- Born: 5 August 1953
- Died: 24 February 2022 (aged 68)
- Education: Blackrock College
- Genre: journalism comedy
- Notable works: Evening Herald Sunday World Sunday Tribune

= Paddy Murray (journalist) =

Irish journalist and writer (1953–2022)

Patrick Thomas Murray (5 August 1953 – 24 February 2022) was an Irish journalist and writer. He wrote for the Evening Herald, Sunday World, and spent time as editor of the Sunday Tribune.

== Education ==
Born in Dublin, County Dublin, Leinster, Ireland, he was educated at Blackrock College. Murray spent a year attending University College Dublin (UCD). While there he wrote and performed comedy sketch shows as part of a three-man comedy group, The Machine. His partners in The Machine were Brendan Martin and Billy McGrath. While the trio were writing and rehearsing sketches for a forthcoming show, another student knocked on their door to offer a sketch he had written. The student's name was Dermot Morgan, who later found fame as the titular character in the television series Father Ted. Murray and Martin were instrumental in giving Morgan his break on television when they introduced him to the producer and writing team of RTÉ comedy series The Live Mike.

== Career ==
After leaving UCD, Murray studied journalism at the College of Commerce in Rathmines, Dublin. His first job at the end of the course was with the Evening Herald in Dublin and he interviewed John Wayne in the Gresham Hotel in the early 70s. Apart from a short time in the UK in the 1970s, Murray was employed by Independent Newspapers or one of its subsidiaries for most of his professional life. He was editor of the Sunday Tribune from 2003 until 2005.

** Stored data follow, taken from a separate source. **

/-- One record: the laws of its state, its conditioning, its build-out, delay and captured parameters. -/
def recordCheck (s : State) (r : Circuit) : Bool :=
  r.lawfulCheck && r.conditioning == conditioned s.spans s.lanes r && decide (r.holdSeconds ≤ 3600) && decide (r.buildOut ≤ 127) &&
    (decide (r.state = .aligned) || decide (r.state = .fibre) || r.buildOut == 0) &&
    (match r.delta with | some d => inDeltaRange d | none => true) &&
    (decide (r.state ≠ .aligned) || (match r.delta with | some d => r.buildOut == (-d).toNat | none => false)) &&
    (match r.context with
      | some x => decide (x.attempts ≤ x.retryLimit ∧ x.retryLimit ≤ 7 ∧ 8000 ≤ x.bridgeCaptured ∧ x.bridgeCaptured ≤ 960000)
      | none => true)

/-- One record's attachments, code, membership and place in the matchers, as the other blocks have them. -/
def placeCheck (s : State) (c : CircuitNo) (r : Circuit) : Bool :=
  (match r.copper with | some p => s.timeslotOwner p == some c | none => true) &&
  (match r.fibre with | some n => s.slotOwner n == some c | none => true) &&
  (match r.code with | some code => codeValid code && (s.directory.lookup code).map Prod.fst == some c | none => true) &&
  (match r.batch with
    | some id => (match s.batch id with | some b => decide (c ∈ b.members.map Member.circuit) | none => false)
    | none => true) &&
  (!(r.state == .measuring && r.sub == some .queued) || decide (c ∈ s.align.queue.map QueueEntry.circuit)) &&
  (!(r.state == .measuring && r.sub == some .matching) || (List.finRange 4).any fun u => (s.unit u).circuit == some c)

/-- The occupancy entries. -/
def occupancyCheck (s : State) : Bool :=
  (everyEntry s.timeslots fun n row => everyEntry row fun i o =>
    match o with | some c => decide ((s.circuit c).copper = some ⟨n, i⟩) && decide ((s.span n).state ≠ .retired) | none => true) &&
  everyEntry s.slotOwners fun n o => match o with | some c => decide ((s.circuit c).fibre = some n) | none => true

/-- The open batches. -/
def batchCheck (s : State) : Bool :=
  everyEntry s.batches fun id o =>
    match o with
    | some b => decide (1 ≤ b.members.length ∧ b.members.length ≤ 64 ∧ 1 ≤ b.limit ∧ b.limit ≤ 16) &&
        decide (b.members.map Member.circuit).Nodup && b.remaining == b.count .pending + b.count .active &&
        b.members.all fun m => (s.circuit m.circuit).batch == some id
    | none => true

/-- The matcher queue and the units. -/
def matcherCheck (s : State) : Bool :=
  decide (s.align.queue.map QueueEntry.circuit).Nodup &&
  s.align.queue.all (fun e => (s.circuit e.circuit).state == .measuring && (s.circuit e.circuit).sub == some .queued) &&
  everyEntry s.align.units fun u m =>
    (match m.circuit with
      | some c => decide (m.state ≠ .free) && (s.circuit c).state == .measuring && (s.circuit c).sub == some .matching &&
          (List.finRange 4).all fun v => decide (v = u) || decide ((s.unit v).circuit ≠ some c)
      | none => decide (m.state = .free)) &&
    decide (-127 ≤ m.wlo) && decide (m.whi ≤ 127) && m.candidates.all (fun k => decide (m.wlo ≤ k) && decide (k ≤ m.whi)) &&
    (match m.outcome with
      | some (.matched d) => decide (m.wlo ≤ d) && decide (d ≤ m.whi)
      | some (.confirmed d) => decide (m.wlo ≤ d) && decide (d ≤ m.whi)
      | _ => true)

def RangeEntry.lawfulCheck (e : RangeEntry) : Bool :=
  decide (e.route < 4096) && decide (e.size ∈ [1, 2, 4, 8, 16, 32, 64, 128, 256]) && decide (e.member % e.size = 0) &&
    decide (e.member + e.size ≤ 256) && decide (e.base + e.size ≤ 512)

theorem RangeEntry.lawful_of_check {e : RangeEntry} (h : e.lawfulCheck = true) : e.lawful := by
  simp only [RangeEntry.lawfulCheck, Bool.and_eq_true, decide_eq_true_eq] at h
  exact ⟨h.1.1.1.1, h.1.1.1.2, h.1.1.2, h.1.2, h.2⟩

/-- The entries of the directory. -/
def directoryCheck (s : State) : Bool :=
  (everyEntry s.directory.ranges fun i o =>
    match o with
    | some e => e.lawfulCheck &&
        (everyEntry s.directory.ranges fun j p => match p with | some x => decide (i = j) || !e.overlaps x | none => true) &&
        (List.range e.size).all fun k =>
          match circuitOf (e.base + k) with
          | some c => (s.circuit c).code == some ⟨e.route, e.member + k⟩
          | none => false
    | none => true) &&
  (everyEntry s.directory.trunks fun b row => everyEntry row fun w o =>
    match o with
    | some e => codeValid e.code && (decide (b = primaryBucket e.code) || decide (b = secondaryBucket e.code)) &&
        (s.directory.findRange e.code).isNone && (s.circuit e.circuit).code == some e.code &&
        decide (s.directory.findTrunk e.code = some (b, w, e))
    | none => true) &&
  match s.directory.walk with
  | .rangeCheck next _ _ _ e found => e.lawfulCheck && (s.directory.overlapping e).isNone &&
      (found.isSome || everyEntry s.directory.trunks fun b _ => decide (next ≤ b.val) || (s.directory.insideBucket e b).isNone)
  | .purge .. => true
  | .idle => true

/-- Spans, node parameters, lanes, and the depths of the queues. -/
def settingsCheck (s : State) : Bool :=
  (everyEntry s.spans fun _ u =>
    (match u.record with | .valid m => inDeltaRange m.delta | .stale m => inDeltaRange m.delta | .invalid => true) &&
    decide (-127 ≤ u.wlo ∧ u.wlo ≤ 0 ∧ 0 ≤ u.whi ∧ u.whi ≤ 127 ∧ u.tolerance ≤ 8)) &&
  decide (s.node.node ≤ 65535 ∧ 2 ≤ s.node.lead ∧ s.node.lead ≤ 64 ∧ 16 ≤ s.node.window ∧ s.node.window ≤ 255) &&
  decide (s.node.retryLimit ≤ 7 ∧ 400 ≤ s.node.backoff ∧ s.node.backoff ≤ 32000 ∧ 8000 ≤ s.node.bridgeLimit ∧
    s.node.bridgeLimit ≤ 960000 ∧ s.node.deferLimit ≤ 28800000) &&
  decide (s.lanes.holdOffSeconds ≤ 60) && decide (s.lanes.timing = s.lanes.source) &&
  decide (s.links.reports.length ≤ 32 ∧ s.lanes.queue.length ≤ 128) &&
  decide (s.links.primary.input.length ≤ 4 ∧ s.links.craft.input.length ≤ 4)

/-- The check of every law. -/
def lawfulCheck (s : State) : Bool :=
  everyEntry s.circuits (fun c r => recordCheck s r && placeCheck s c r) && occupancyCheck s && batchCheck s && matcherCheck s &&
    directoryCheck s && settingsCheck s

/-! ### What the checks show -/

variable {s : State}

theorem conditioned_iff (s : State) (r : Circuit) : conditioned s.spans s.lanes r = true ↔ s.callsForConditioning r := by
  unfold conditioned State.callsForConditioning
  cases r.state <;> cases hc : r.copper <;> simp [LaneInterface.anyUp, State.span]

theorem findRange_some {d : Directory} {code : TrunkCode} {i : Fin 8} {e : RangeEntry} (h : d.findRange code = some (i, e)) :
    d.ranges.get i = some e ∧ e.covers code = true := by
  obtain ⟨j, -, hj⟩ := List.exists_of_findSome?_eq_some h
  split at hj
  · split at hj
    · cases hj; exact ⟨by assumption, by assumption⟩
    · cases hj
  · cases hj

theorem findWay_some {d : Directory} {code : TrunkCode} {b : Fin 128} {w : Fin 4} {e : TrunkEntry}
    (h : d.findWay b code = some (w, e)) : (d.trunks.get b).get w = some e ∧ e.code = code := by
  obtain ⟨v, -, hv⟩ := List.exists_of_findSome?_eq_some h
  split at hv
  · split at hv
    · cases hv; exact ⟨by assumption, by assumption⟩
    · cases hv
  · cases hv

theorem findTrunk_some {d : Directory} {code : TrunkCode} {b : Fin 128} {w : Fin 4} {e : TrunkEntry}
    (h : d.findTrunk code = some (b, w, e)) : (d.trunks.get b).get w = some e ∧ e.code = code := by
  unfold Directory.findTrunk at h
  split at h
  · rename_i hw; cases h; exact findWay_some hw
  · split at h
    · rename_i hw; cases h; exact findWay_some hw
    · cases h

/-- A circuit that a lookup finds carries the code, when the entries are as `directoryCheck` says. -/
theorem code_of_lookup (h : directoryCheck s = true) {c : CircuitNo} {code : TrunkCode}
    (hl : (s.directory.lookup code).map Prod.fst = some c) : (s.circuit c).code = some code := by
  simp only [directoryCheck, Bool.and_eq_true] at h
  obtain ⟨⟨hr, ht⟩, -⟩ := h
  unfold Directory.lookup at hl
  split at hl
  · rename_i i e hf
    obtain ⟨hg, hc⟩ := findRange_some hf
    have hi := everyEntry_get hr i
    simp only [hg, Bool.and_eq_true, List.all_eq_true, List.mem_range] at hi
    simp only [RangeEntry.covers, Bool.and_eq_true, beq_iff_eq, decide_eq_true_eq] at hc
    have hk := hi.2 (code.member - e.member) (by omega)
    simp only [RangeEntry.circuitFor] at hl
    cases hcirc : circuitOf (e.base + (code.member - e.member)) with
    | none => simp [hcirc] at hl
    | some d =>
      simp [hcirc] at hl hk
      subst hl
      rw [hk]
      obtain ⟨route, member⟩ := code
      simp_all
  · split at hl
    · rename_i b w e hf
      obtain ⟨hg, hcode⟩ := findTrunk_some hf
      have := everyEntry_get (everyEntry_get ht b) w
      simp only [hg, Bool.and_eq_true, beq_iff_eq] at this
      simp at hl
      subst hl
      rw [this.1.2, hcode]
    · simp at hl

theorem occupancyLaw_of_check (h : occupancyCheck s = true) (hp : ∀ c, placeCheck s c (s.circuit c) = true) : OccupancyLaw s := by
  simp only [occupancyCheck, Bool.and_eq_true] at h
  obtain ⟨ht, hs⟩ := h
  refine ⟨fun p c => ⟨fun ho => ?_, fun hc => ?_⟩, fun n c => ⟨fun ho => ?_, fun hc => ?_⟩, fun n hn i => ?_⟩
  · have := everyEntry_get (everyEntry_get ht p.span) p.timeslot
    simp only [State.timeslotOwner] at ho
    simp only [ho, Bool.and_eq_true, decide_eq_true_eq] at this
    exact this.1
  · have := hp c
    simp only [placeCheck, hc, Bool.and_eq_true, beq_iff_eq] at this
    exact this.1.1.1.1.1
  · have := everyEntry_get hs n
    simp only [State.slotOwner] at ho
    simpa only [ho, decide_eq_true_eq] using this
  · have := hp c
    simp only [placeCheck, hc, Bool.and_eq_true, beq_iff_eq] at this
    exact this.1.1.1.1.2
  · have := everyEntry_get (everyEntry_get ht n) i
    cases ho : s.timeslotOwner ⟨n, i⟩ with
    | none => rfl
    | some c =>
      simp only [State.timeslotOwner] at ho
      simp only [ho, Bool.and_eq_true, decide_eq_true_eq] at this
      exact absurd hn this.2

theorem batchLaw_of_check (h : batchCheck s = true) (hp : ∀ c, placeCheck s c (s.circuit c) = true) : BatchLaw s := by
  refine ⟨fun id b hb => ?_, fun c id => ⟨fun hc => ?_, fun ⟨b, hb, hc⟩ => ?_⟩⟩
  · have := everyEntry_get h id
    simp only [State.batch] at hb
    simp only [hb, Bool.and_eq_true, decide_eq_true_eq, beq_iff_eq] at this
    obtain ⟨⟨⟨h1, h2⟩, h3⟩, -⟩ := this
    exact ⟨⟨h1.1, h1.2.1⟩, h1.2.2, h2, h3⟩
  · have := hp c
    simp only [placeCheck, hc, Bool.and_eq_true] at this
    have hb := this.1.1.2
    cases hb' : s.batch id with
    | none => simp [hb'] at hb
    | some b => exact ⟨b, rfl, by simpa [hb'] using hb⟩
  · have := everyEntry_get h id
    simp only [State.batch] at hb
    simp only [hb, Bool.and_eq_true, List.all_eq_true, beq_iff_eq] at this
    obtain ⟨m, hm, rfl⟩ := List.mem_map.mp hc
    exact this.2 m hm

theorem matcherLaw_of_check (h : matcherCheck s = true) (hp : ∀ c, placeCheck s c (s.circuit c) = true) : MatcherLaw s := by
  simp only [matcherCheck, Bool.and_eq_true, decide_eq_true_eq, List.all_eq_true, beq_iff_eq] at h
  obtain ⟨⟨h1, h2⟩, h3⟩ := h
  have hu : ∀ u c, (s.unit u).circuit = some c → (s.unit u).state ≠ .free ∧ (s.circuit c).state = .measuring ∧
      (s.circuit c).sub = some .matching ∧ ∀ v, v = u ∨ (s.unit v).circuit ≠ some c := by
    intro u c hc
    have := everyEntry_get h3 u
    simp only [State.unit] at hc
    simp only [hc, Bool.and_eq_true, decide_eq_true_eq, beq_iff_eq, List.all_eq_true, List.mem_finRange, forall_const,
      Bool.or_eq_true] at this
    exact ⟨this.1.1.1.1.1.1.1, this.1.1.1.1.1.1.2, this.1.1.1.1.1.2, this.1.1.1.1.2⟩
  refine ⟨h1, fun c => ⟨fun hc => ?_, fun hc => ?_⟩, fun c => ⟨fun ⟨u, hc⟩ => ?_, fun hc => ?_⟩, fun u v c hc hv => ?_, fun u => ?_⟩
  · obtain ⟨e, he, rfl⟩ := List.mem_map.mp hc
    exact h2 e he
  · have := hp c
    simp only [placeCheck, hc.1, hc.2, Bool.and_eq_true, Bool.or_eq_true] at this
    simpa using this.1.2
  · exact ⟨(hu u c hc).2.1, (hu u c hc).2.2.1⟩
  · have := hp c
    simp only [placeCheck, hc.1, hc.2, Bool.and_eq_true, Bool.or_eq_true] at this
    simpa using this.2
  · rcases (hu u c hc).2.2.2 v with hvu | hvu
    · exact hvu.symm
    · exact absurd hv hvu
  · constructor
    · intro hf
      cases hc : (s.unit u).circuit with
      | none => rfl
      | some c => exact absurd hf (hu u c hc).1
    · intro hc
      have := everyEntry_get h3 u
      simp only [State.unit] at hc ⊢
      simp only [hc, Bool.and_eq_true, decide_eq_true_eq] at this
      exact this.1.1.1.1

theorem directoryLaw_of_check (h : directoryCheck s = true) (hp : ∀ c, placeCheck s c (s.circuit c) = true) : DirectoryLaw s := by
  have h' := h
  simp only [directoryCheck, Bool.and_eq_true] at h'
  obtain ⟨⟨hr, ht⟩, hw⟩ := h'
  have hran : ∀ i e, s.directory.ranges.get i = some e → e.lawfulCheck = true ∧
      ∀ j x, s.directory.ranges.get j = some x → i = j ∨ e.overlaps x = false := by
    intro i e he
    have := everyEntry_get hr i
    simp only [he, Bool.and_eq_true] at this
    refine ⟨this.1.1, fun j x hx => ?_⟩
    have := everyEntry_get this.1.2 j
    simpa [hx] using this
  have htr : ∀ b w e, (s.directory.trunks.get b).get w = some e → codeValid e.code = true ∧
      (b = primaryBucket e.code ∨ b = secondaryBucket e.code) ∧ s.directory.findRange e.code = none ∧
      s.directory.findTrunk e.code = some (b, w, e) := by
    intro b w e he
    have := everyEntry_get (everyEntry_get ht b) w
    simp only [he, Bool.and_eq_true, Bool.or_eq_true, decide_eq_true_eq, Option.isNone_iff_eq_none] at this
    exact ⟨this.1.1.1.1, this.1.1.1.2, this.1.1.2, this.2⟩
  refine ⟨fun i e he => RangeEntry.lawful_of_check (hran i e he).1, fun i j e x he hx hij => ?_, fun b w e he => (htr b w e he).1,
    fun b w e he => (htr b w e he).2.1, fun b w e he => (htr b w e he).2.2.1, fun b w e b' w' e' he he' hc => ?_,
    fun c code hv => ⟨fun hc => ?_, fun hl => code_of_lookup h hl⟩, fun c code hc => ?_, ?_⟩
  · rcases (hran i e he).2 j x hx with h | h
    · exact absurd h hij
    · exact h
  · have h1 := (htr b w e he).2.2.2
    have h2 := (htr b' w' e' he').2.2.2
    rw [hc, h2] at h1
    simp only [Option.some.injEq, Prod.mk.injEq] at h1
    exact ⟨h1.1.symm, h1.2.1.symm⟩
  · have := hp c
    simp only [placeCheck, hc, Bool.and_eq_true, beq_iff_eq] at this
    exact this.1.1.1.2.2
  · have := hp c
    simp only [placeCheck, hc, Bool.and_eq_true, beq_iff_eq] at this
    exact this.1.1.1.2.1
  · cases hwalk : s.directory.walk with
    | idle => simp only [WalkLaw, hwalk]
    | purge => simp only [WalkLaw, hwalk]
    | rangeCheck next due port tag e found =>
      simp only [hwalk, Bool.and_eq_true, Option.isNone_iff_eq_none, Bool.or_eq_true] at hw
      simp only [WalkLaw, hwalk]
      refine ⟨RangeEntry.lawful_of_check hw.1.1, hw.1.2, fun hf b hb => ?_⟩
      rcases hw.2 with h | h
      · simp [hf] at h
      · have := everyEntry_get h b
        simp only [Bool.or_eq_true, decide_eq_true_eq, Option.isNone_iff_eq_none] at this
        rcases this with h | h
        · omega
        · exact h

Murray's comedy writing credits included: Week Ending BBC Radio 4; The Two Ronnies and Dave Allen at Large both BBC TV. For RTE television, he wrote for The Live Mike, The Late Late Show, Twink and many others. He wrote for stage, revue and stand-up comedians. He was one of the main contributors to the popular RTÉ satirical radio programme Green Tea starring Oliver Callan. He also wrote for Brendan O'Connor and for Callan's Kicks.

He was also President of Terenure Sports Club, a multi sports facility in the Dublin suburb.

Murray wrote a regular column in the Dublin paper, the Sunday World until May 2019 when he was told that, due to cutbacks, his column was being dropped, ending 46 years of writing for newspapers in the Independent Group. The last column appeared on 5 May 2019.

He edited the Blackrock College 150th anniversary book Fearless and Bold, published in November 2009.

In 2016, he was named Popular Columnist of the Year in the annual Newsbrands Ireland Newspaper Awards.

From March 2020, he wrote for the Irish Times about Covid 19 and his own health difficulties, and a blog, "The World According to Paddy". In 2021 he published a memoir And finally: A Journalist’s life in 250 stories recalling his career in journalism.

== Personal life ==
Murray was married to Connie, who was Ireland's first female sports editor when she was appointed to that role in the Irish Daily Star in the 1990s, and they had one daughter, Charlotte. He died on 24 February 2022, at the age of 68.